● **Data extracts**
>>

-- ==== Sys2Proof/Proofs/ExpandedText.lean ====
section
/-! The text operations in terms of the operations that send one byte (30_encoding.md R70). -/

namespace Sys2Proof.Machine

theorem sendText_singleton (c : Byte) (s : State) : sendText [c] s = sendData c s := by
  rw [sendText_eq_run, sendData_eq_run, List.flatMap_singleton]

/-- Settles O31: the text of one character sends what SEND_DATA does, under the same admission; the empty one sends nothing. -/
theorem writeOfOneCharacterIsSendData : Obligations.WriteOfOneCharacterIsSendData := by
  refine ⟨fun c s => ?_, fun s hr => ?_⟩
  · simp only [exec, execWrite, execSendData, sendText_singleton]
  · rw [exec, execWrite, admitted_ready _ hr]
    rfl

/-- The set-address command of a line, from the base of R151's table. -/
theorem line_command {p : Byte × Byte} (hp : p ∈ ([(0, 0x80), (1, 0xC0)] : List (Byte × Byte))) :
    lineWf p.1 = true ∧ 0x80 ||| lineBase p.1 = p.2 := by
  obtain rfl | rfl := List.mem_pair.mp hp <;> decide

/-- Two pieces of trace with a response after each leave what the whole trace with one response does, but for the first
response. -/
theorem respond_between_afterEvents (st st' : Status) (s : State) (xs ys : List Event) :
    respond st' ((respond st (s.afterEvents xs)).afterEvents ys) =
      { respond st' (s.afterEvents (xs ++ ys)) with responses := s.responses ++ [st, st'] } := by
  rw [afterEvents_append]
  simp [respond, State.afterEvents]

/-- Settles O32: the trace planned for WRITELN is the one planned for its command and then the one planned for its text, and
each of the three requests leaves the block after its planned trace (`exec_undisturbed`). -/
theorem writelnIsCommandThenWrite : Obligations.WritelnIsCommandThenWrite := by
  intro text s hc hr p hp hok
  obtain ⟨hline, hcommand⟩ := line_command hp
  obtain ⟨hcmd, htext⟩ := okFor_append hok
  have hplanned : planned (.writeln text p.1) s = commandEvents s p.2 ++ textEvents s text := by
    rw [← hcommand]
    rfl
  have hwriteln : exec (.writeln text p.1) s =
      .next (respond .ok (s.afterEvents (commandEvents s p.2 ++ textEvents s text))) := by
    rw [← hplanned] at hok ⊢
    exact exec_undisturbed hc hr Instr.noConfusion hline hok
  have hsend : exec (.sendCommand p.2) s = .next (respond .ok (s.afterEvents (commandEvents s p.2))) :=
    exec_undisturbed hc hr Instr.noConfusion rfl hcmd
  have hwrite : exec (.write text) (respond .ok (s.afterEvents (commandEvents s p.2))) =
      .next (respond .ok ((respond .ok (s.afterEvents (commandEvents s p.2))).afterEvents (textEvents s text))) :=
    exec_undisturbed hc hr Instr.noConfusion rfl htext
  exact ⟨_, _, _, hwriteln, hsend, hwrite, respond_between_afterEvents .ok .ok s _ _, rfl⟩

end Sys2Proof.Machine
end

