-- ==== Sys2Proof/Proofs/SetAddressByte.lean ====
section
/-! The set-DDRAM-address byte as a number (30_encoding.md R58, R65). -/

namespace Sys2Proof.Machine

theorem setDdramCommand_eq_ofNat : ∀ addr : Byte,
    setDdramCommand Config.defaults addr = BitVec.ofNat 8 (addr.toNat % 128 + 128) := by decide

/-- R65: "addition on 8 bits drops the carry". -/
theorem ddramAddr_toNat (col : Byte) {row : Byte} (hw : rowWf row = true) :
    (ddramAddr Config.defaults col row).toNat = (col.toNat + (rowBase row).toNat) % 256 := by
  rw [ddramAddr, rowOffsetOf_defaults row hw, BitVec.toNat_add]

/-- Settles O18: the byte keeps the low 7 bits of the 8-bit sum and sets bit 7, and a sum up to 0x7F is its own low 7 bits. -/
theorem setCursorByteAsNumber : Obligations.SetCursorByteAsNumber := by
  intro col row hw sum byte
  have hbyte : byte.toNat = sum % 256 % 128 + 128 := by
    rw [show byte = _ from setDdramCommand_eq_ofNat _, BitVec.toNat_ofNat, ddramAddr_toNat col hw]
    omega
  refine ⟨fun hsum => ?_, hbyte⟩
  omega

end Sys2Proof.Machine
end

<<
>>

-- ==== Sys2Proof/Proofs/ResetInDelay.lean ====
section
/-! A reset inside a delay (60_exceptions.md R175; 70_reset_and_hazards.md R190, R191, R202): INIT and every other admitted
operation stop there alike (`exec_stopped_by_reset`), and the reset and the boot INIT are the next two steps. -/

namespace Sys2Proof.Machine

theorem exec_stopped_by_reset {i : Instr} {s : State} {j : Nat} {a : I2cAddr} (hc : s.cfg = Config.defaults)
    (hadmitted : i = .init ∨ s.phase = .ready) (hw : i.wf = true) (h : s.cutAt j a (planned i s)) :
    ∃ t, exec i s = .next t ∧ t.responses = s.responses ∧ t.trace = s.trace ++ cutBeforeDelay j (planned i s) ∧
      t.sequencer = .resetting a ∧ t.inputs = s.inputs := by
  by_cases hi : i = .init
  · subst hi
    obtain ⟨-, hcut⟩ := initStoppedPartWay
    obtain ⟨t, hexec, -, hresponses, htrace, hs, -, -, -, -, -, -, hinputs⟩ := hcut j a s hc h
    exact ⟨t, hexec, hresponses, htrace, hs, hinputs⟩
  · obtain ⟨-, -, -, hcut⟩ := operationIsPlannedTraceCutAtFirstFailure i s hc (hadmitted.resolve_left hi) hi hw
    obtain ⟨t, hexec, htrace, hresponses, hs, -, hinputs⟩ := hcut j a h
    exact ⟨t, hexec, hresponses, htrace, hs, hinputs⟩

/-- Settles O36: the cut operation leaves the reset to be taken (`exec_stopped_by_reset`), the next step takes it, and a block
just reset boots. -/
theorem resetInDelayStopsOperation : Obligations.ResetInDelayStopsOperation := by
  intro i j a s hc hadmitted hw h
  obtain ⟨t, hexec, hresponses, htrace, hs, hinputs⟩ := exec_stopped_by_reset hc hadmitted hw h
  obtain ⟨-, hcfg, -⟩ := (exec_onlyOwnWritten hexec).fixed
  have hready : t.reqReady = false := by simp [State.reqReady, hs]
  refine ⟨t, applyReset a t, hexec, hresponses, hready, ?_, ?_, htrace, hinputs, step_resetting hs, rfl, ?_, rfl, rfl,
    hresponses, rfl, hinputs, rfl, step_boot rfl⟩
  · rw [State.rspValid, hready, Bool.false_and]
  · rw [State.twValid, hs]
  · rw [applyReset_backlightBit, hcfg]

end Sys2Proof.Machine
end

<<

Out of the records, collect only those lines that contain the string "decide".

  obtain rfl | rfl := List.mem_pair.mp hp <;> decide
    setDdramCommand Config.defaults addr = BitVec.ofNat 8 (addr.toNat % 128 + 128) := by decide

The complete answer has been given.